In the data below, find the line containing "def faultOut (s", then set down that line and every later line up to and including the line containing "def placeBytes (bytes", exactly.

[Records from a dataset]

BEGIN

-- ==== Sys2Proof/Machine/Ops.lean ====
section
/-! DEFINITION. The named operations over the bus, the stack, the interrupt sequencer and the external events. -/

namespace Sys2Proof.Machine

/-! ## The bus (R61, R62, R66) -/

/-- What answers at an address: the first window that holds it, or plain memory. -/
def windowKind (map : List BusWindow) (a : Word) : Option BusKind :=
  match map with
  | [] => none
  | w :: rest => if w.first ≤ a ∧ a ≤ w.last then some w.kind else windowKind rest a

namespace State

/-- The byte a read of an address returns now (R61). -/
def peek (s : State) (a : Word) : Byte :=
  match windowKind s.busMap a with
  | none | some .rom => s.mem.read a.toNat
  | some .unmapped => Config.fill
  | some .device => Config.deviceByte s.trace a

/-- `MemRead(a, 1)`: one read transaction (R61, R66). -/
def busRead (a : Word) (s : State) : Byte × State :=
  (s.peek a, { s with trace := .read a (s.peek a) :: s.trace })

/-- `MemWrite(a, 1, v)`: one write transaction; only plain memory keeps the byte (R62, R66). -/
def busWrite (a : Word) (v : Byte) (s : State) : State :=
  { s with
    mem := match windowKind s.busMap a with
      | none => s.mem.write a.toNat v
      | some _ => s.mem
    trace := .write a v :: s.trace }

/-! ## Stack and 16-bit reads (R68, R69) -/

/-- `Push(v)`: write, then decrement (R68). -/
def push (v : Byte) (s : State) : State := (s.busWrite (stackAddr s.sp) v).setSP (s.sp - 1)

/-- `Pull()`: increment, then read (R68). -/
def pull (s : State) : Byte × State := (s.setSP (s.sp + 1)).busRead (stackAddr (s.sp + 1))

/-- Two reads, the low byte first, from the two addresses (R69). -/
def readPair (aLow aHigh : Word) (s : State) : Word × State :=
  let l := s.busRead aLow
  let h := l.2.busRead aHigh
  (w16 h.1 l.1, h.2)

/-- `Read16(a)` (R69). -/
def read16 (a : Word) (s : State) : Word × State := s.readPair a (a + 1)

/-- `Read16ZP(z)` (R69): the high byte's address wraps in the zero page. -/
def read16ZP (z : Byte) (s : State) : Word × State := s.readPair (zext16 z) (zext16 (z + 1))

/-- `Read16PageWrap(a)` (R69): the high byte comes from the same page. -/
def read16PageWrap (a : Word) (s : State) : Word × State := s.readPair a (w16 (hi a) (lo a + 1))

/-! ## Taking an exception and returning from one -/

/-- `InterruptEntry(vector, b)` (R310): what is saved, what changes, where `PC` goes. -/
def interruptEntry (vector : Word) (b : Bool) (s : State) : State :=
  let s1 := ((s.push (hi s.pc)).push (lo s.pc)).push (s.pByte b)
  let t := (s1.setI true).read16 vector
  t.2.setPC t.1

/-- The return of R253 and R315: status, then the address low byte first, nothing added. -/
def interruptReturn (s : State) : State :=
  let p := s.pull
  let l := (p.2.setP p.1).pull
  let h := l.2.pull
  h.2.setPC (w16 h.1 l.1)

/-- Taking an NMI (R307). -/
def takeNmi (s : State) : State :=
  (({ s with nmiPending := false }).interruptEntry vecNmi false).setCycles (intCycles - 1)

/-- Taking an IRQ (R308). -/
def takeIrq (s : State) : State :=
  (({ s with irqPending := false }).interruptEntry vecIrq false).setCycles (intCycles - 1)

/-- `raise UnimplementedOpcode(opcode, PC)` (R128, R301, R302): only the latch changes. -/
def raiseUnimplemented (op : Byte) (s : State) : State :=
  { s with fault := some ⟨.unimplementedOpcode, op, s.pc⟩ }

/-! ## What a tick does (R121, R123, R314) -/

/-- The cases of a `Tick`. -/
inductive Action where
  | halted | idle | nmi | irq | instruction
  deriving DecidableEq, Repr

/-- Which case the next `Tick` is, in the order of R121. -/
def nextAction (s : State) : Action :=
  if s.fault.isSome then .halted
  else if s.cyclesRemaining > 0 then .idle
  else if s.nmiPending then .nmi
  else if s.irqPending && !s.flagI then .irq
  else .instruction

/-- An Idle tick (R122). -/
def idleTick (s : State) : State := s.setCycles (s.cyclesRemaining - 1)

/-! ## The external events (R40) -/

/-- `Reset` (R330): legal in every state. Memory is not touched. -/
def resetEvent (s : State) : State :=
  let s1 : State :=
    { s with
      a := 0, x := 0, y := 0
      sp := spReset
      flagC := false, flagZ := false, flagI := true, flagD := false, flagV := false, flagN := false
      nmiPending := false, irqPending := false
      fault := none
      cyclesRemaining := 0 }
  let t := s1.read16 vecReset
  t.2.setPC t.1

/-- `TriggerNMI` (R36). -/
def triggerNmi (s : State) : State := { s with nmiPending := true }

/-- `TriggerIRQ` (R37). -/
def triggerIrq (s : State) : State := { s with irqPending := true }

/-! ## The observation ports (R40, R132, R324) -/

/-- `pc_out`. -/
def pcOut (s : State) : Word := s.pc

/-- `fault_valid`. -/
def faultValid (s : State) : Bool := s.fault.isSome

/-- The number of a cause code (R301). -/
def faultNumber : FaultCode → BitVec 2
  | .unimplementedOpcode => 1
  | .unsupportedAddressingMode => 2

/-- `fault_code`, `fault_opcode`, `fault_addr`, when `fault_valid`. -/
def faultOut (s : State) : Option (BitVec 2 × Byte × Word) :=
  s.fault.map fun r => (faultNumber r.code, r.opcode, r.address)

/-! ## Putting an instruction's bytes into memory from outside (for `withFetchWord`) -/

/-- The bytes written into the contents at consecutive addresses, with no bus transaction. -/
def placeBytes (bytes : List Byte) (addr : Word) (s : State) : State :=
  match bytes with
  | [] => s
  | v :: rest => ({ s with mem := s.mem.write addr.toNat v }).placeBytes rest (addr + 1)

/-- No window but a read-only one answers at the address: the core reads what the contents hold there. -/
def readsContents (w : BusWindow) (a : Word) : Bool :=
  !(w.first ≤ a && a ≤ w.last) || w.kind == .rom

/-- The state whose next tick is the instruction step of R124 on the given bytes at `PC`: not faulted, no cycles
left, no interrupt due, the bytes in memory and no window hiding them. -/
def readyToRun (bytes : List Byte) (s : State) : State :=
  { s.placeBytes bytes s.pc with
    fault := none
    cyclesRemaining := 0
    nmiPending := false
    irqPending := s.irqPending && s.flagI
    busMap := s.busMap.filter fun w =>
      readsContents w s.pc && readsContents w (s.pc + 1) && readsContents w (s.pc + 2) }

end State

end Sys2Proof.Machine
end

END

▶ [Result of this exercise]:
def faultOut (s : State) : Option (BitVec 2 × Byte × Word) :=
  s.fault.map fun r => (faultNumber r.code, r.opcode, r.address)

/-! ## Putting an instruction's bytes into memory from outside (for `withFetchWord`) -/

/-- The bytes written into the contents at consecutive addresses, with no bus transaction. -/
def placeBytes (bytes : List Byte) (addr : Word) (s : State) : State :=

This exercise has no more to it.